SOURCE DATA:
• • • • • • •

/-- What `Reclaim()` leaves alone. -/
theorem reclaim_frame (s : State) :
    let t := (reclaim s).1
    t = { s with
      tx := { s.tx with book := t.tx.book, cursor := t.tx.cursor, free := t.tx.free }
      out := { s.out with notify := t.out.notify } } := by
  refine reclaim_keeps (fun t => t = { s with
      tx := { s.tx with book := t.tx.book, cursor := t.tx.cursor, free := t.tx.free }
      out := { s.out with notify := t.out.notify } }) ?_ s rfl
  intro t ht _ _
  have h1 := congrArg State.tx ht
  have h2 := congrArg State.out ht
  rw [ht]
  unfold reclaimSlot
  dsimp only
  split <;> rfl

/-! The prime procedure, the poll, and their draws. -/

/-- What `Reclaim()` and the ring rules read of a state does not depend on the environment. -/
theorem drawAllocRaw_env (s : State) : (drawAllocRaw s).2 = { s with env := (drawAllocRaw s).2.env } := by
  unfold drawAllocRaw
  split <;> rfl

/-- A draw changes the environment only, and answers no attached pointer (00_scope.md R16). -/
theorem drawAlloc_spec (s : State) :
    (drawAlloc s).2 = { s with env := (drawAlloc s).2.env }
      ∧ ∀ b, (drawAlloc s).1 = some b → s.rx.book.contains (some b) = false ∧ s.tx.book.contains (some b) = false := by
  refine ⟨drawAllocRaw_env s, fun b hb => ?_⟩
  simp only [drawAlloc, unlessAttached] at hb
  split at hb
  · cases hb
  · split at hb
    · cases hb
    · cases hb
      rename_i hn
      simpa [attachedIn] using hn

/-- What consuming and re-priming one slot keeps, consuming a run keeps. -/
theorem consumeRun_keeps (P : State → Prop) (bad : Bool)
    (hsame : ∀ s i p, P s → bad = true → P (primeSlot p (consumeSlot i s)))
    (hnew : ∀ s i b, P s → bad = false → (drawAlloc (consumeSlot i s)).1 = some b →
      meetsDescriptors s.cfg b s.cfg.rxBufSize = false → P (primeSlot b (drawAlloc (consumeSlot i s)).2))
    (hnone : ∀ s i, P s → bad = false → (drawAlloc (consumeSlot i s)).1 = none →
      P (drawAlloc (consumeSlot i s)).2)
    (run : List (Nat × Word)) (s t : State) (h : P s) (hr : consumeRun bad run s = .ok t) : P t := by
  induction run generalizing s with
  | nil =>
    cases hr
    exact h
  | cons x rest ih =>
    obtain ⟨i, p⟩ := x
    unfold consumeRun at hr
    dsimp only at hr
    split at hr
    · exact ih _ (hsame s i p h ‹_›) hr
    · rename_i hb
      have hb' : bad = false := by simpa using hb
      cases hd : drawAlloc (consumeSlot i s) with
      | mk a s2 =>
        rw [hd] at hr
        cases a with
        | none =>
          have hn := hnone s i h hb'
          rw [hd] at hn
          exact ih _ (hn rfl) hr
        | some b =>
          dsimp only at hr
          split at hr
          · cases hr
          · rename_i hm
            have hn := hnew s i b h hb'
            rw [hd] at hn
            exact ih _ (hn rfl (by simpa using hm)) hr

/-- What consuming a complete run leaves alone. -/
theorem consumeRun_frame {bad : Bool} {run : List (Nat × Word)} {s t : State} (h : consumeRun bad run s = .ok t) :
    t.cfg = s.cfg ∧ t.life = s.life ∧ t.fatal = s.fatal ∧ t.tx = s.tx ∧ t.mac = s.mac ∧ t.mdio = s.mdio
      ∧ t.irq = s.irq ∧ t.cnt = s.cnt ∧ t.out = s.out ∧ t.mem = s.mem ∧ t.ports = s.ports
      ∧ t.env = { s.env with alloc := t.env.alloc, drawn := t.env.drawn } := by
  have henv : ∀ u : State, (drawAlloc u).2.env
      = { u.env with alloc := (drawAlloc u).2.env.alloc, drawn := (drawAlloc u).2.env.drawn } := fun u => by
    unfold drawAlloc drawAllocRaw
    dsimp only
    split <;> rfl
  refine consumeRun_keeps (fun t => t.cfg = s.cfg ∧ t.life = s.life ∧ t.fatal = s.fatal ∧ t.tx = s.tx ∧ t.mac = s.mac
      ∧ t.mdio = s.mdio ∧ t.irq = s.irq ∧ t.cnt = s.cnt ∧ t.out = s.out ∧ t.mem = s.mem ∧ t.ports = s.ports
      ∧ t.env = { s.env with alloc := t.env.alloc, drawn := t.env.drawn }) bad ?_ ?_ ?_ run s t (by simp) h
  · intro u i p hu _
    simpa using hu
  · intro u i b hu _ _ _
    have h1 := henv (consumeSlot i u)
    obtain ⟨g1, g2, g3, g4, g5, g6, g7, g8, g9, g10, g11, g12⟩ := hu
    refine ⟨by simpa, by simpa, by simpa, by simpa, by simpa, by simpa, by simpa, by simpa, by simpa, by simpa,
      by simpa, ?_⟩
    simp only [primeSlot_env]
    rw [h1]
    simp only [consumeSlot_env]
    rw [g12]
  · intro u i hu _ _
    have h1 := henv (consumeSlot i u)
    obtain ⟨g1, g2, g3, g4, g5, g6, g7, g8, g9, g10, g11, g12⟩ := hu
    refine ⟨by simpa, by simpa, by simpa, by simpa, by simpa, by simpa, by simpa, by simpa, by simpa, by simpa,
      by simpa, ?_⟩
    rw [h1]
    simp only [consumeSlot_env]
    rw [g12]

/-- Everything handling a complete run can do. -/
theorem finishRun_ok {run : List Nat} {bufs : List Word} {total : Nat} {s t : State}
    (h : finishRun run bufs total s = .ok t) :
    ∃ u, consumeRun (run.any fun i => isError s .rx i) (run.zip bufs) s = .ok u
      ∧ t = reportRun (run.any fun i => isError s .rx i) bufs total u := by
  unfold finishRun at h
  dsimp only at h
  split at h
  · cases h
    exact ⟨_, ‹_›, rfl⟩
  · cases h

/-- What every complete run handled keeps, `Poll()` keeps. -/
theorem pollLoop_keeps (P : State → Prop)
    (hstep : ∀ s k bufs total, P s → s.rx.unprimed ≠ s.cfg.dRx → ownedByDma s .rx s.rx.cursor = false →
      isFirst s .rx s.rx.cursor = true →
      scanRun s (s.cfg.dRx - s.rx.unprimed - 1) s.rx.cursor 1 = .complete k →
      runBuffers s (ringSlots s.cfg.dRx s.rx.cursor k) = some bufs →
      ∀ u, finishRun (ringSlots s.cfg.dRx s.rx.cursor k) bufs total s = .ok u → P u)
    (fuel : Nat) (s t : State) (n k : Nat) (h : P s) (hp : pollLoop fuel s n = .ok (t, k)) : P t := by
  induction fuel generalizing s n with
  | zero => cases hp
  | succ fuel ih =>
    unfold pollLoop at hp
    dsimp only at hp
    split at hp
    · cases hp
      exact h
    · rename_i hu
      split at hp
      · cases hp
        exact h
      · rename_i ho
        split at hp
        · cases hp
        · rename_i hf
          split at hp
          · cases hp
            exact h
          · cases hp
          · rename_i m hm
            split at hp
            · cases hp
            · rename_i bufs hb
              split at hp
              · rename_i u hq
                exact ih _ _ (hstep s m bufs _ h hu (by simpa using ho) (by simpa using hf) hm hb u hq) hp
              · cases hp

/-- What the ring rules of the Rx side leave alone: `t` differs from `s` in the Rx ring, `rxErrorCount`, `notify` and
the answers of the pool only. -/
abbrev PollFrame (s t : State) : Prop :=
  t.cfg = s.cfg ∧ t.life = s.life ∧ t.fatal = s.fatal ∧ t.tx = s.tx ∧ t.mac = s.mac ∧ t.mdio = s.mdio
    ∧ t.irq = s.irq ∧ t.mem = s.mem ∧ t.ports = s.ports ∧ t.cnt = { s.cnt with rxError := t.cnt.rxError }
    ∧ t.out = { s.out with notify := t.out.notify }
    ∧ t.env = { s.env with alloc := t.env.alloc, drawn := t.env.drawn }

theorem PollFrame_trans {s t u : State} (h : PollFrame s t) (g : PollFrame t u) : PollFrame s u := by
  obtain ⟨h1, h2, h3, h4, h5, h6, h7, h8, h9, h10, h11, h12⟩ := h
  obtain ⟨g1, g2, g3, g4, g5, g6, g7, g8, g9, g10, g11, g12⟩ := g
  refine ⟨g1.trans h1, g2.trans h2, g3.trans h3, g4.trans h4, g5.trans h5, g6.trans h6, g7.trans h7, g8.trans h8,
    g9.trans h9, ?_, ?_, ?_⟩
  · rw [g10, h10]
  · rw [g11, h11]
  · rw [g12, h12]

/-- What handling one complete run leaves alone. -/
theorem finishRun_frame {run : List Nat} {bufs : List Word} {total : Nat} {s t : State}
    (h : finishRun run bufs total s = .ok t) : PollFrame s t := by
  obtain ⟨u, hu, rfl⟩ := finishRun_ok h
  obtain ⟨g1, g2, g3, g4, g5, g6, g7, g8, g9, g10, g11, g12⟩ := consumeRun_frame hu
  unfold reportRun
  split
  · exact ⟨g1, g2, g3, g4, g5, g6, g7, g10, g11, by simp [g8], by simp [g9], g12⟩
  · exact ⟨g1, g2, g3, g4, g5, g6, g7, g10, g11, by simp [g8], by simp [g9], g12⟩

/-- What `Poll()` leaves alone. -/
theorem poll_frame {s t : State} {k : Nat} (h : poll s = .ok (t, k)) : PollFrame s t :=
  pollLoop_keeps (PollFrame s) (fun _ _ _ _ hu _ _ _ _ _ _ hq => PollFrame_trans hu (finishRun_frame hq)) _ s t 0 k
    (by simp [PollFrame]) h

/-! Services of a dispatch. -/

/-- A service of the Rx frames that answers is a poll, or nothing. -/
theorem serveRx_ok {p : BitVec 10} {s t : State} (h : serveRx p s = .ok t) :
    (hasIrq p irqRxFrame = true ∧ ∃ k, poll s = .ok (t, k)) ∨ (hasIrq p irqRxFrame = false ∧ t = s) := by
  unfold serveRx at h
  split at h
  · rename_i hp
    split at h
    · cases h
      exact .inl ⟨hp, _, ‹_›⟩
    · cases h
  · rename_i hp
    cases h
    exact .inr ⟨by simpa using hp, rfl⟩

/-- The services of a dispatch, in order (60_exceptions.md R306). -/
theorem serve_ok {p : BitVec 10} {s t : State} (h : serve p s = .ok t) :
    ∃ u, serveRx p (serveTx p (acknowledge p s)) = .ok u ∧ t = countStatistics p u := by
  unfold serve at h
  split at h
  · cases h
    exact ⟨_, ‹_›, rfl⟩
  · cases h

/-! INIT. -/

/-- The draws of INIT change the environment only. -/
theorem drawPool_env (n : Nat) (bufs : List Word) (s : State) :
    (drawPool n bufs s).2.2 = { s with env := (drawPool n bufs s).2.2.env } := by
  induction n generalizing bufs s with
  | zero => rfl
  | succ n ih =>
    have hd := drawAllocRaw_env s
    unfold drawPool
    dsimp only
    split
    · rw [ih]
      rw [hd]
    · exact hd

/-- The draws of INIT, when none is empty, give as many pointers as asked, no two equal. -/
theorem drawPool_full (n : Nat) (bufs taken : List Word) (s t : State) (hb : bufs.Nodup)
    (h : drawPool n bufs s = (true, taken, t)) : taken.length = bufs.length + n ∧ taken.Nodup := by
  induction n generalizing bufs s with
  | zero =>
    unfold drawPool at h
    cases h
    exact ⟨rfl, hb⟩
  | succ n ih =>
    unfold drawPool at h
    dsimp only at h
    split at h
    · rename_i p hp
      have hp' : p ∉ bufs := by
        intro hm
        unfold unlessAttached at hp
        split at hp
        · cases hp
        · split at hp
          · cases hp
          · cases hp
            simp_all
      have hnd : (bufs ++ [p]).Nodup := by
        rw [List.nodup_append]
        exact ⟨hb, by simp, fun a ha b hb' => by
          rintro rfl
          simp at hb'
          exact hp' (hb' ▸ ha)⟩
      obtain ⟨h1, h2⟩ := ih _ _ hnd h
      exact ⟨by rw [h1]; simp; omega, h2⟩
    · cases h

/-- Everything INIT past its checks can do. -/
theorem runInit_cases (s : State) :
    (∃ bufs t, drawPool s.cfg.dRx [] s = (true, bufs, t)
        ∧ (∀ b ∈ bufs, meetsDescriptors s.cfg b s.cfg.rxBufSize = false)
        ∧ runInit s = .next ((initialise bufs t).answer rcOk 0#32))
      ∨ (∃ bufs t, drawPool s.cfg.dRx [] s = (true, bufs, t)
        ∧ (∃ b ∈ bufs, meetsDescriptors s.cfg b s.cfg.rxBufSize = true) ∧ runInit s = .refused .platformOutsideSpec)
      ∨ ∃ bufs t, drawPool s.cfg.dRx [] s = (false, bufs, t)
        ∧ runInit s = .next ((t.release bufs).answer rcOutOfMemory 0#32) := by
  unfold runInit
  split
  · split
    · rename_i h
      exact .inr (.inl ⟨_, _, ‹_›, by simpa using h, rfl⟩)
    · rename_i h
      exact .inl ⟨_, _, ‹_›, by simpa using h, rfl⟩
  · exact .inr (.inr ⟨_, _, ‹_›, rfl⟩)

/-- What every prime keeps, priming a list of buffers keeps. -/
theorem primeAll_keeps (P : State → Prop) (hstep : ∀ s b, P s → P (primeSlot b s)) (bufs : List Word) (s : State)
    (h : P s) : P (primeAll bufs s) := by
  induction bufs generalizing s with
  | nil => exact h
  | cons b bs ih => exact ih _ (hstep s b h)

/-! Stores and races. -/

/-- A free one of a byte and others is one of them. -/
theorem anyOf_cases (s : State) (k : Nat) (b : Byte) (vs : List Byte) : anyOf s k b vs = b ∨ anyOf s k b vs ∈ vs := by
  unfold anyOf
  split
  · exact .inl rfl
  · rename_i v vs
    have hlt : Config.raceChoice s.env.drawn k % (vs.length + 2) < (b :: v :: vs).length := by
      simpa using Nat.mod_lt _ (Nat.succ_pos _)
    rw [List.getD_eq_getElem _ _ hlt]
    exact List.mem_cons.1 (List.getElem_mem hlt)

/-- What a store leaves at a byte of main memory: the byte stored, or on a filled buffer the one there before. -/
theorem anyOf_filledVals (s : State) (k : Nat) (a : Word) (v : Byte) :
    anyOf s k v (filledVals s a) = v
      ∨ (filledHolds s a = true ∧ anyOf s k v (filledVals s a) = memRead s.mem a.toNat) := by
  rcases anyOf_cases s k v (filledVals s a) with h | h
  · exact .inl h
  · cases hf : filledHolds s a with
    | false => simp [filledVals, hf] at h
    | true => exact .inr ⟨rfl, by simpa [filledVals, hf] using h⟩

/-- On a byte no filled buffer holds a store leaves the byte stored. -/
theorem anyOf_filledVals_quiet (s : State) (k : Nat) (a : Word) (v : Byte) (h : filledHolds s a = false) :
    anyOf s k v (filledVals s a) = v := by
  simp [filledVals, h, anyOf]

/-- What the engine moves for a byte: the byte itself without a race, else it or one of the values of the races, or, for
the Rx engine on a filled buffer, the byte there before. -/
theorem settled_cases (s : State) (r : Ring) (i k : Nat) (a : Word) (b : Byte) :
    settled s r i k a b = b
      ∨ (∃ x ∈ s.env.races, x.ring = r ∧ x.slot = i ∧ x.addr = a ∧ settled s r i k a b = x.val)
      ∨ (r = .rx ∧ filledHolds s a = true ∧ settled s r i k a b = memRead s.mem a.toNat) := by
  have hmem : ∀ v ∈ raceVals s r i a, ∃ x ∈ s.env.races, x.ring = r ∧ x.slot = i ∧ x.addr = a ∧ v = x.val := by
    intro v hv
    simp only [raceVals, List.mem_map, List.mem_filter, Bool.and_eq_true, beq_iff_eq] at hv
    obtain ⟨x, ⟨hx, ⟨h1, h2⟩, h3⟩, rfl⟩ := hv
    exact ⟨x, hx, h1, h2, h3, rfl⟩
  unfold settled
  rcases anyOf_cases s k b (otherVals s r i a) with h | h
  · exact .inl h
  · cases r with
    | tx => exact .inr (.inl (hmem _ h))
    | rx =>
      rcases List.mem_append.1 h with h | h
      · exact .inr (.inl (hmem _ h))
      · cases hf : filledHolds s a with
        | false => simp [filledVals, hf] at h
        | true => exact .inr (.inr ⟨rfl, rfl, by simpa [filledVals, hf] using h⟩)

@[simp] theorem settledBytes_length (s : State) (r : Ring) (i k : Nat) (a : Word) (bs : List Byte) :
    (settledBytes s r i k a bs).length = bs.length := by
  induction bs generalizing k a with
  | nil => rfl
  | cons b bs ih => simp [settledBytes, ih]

• • • • • • •

EXERCISE:
Lines containing the word "toNat": copy every one of them from the records above.

EXERCISE ANSWER:
      ∨ (filledHolds s a = true ∧ anyOf s k v (filledVals s a) = memRead s.mem a.toNat) := by
      ∨ (r = .rx ∧ filledHolds s a = true ∧ settled s r i k a b = memRead s.mem a.toNat) := by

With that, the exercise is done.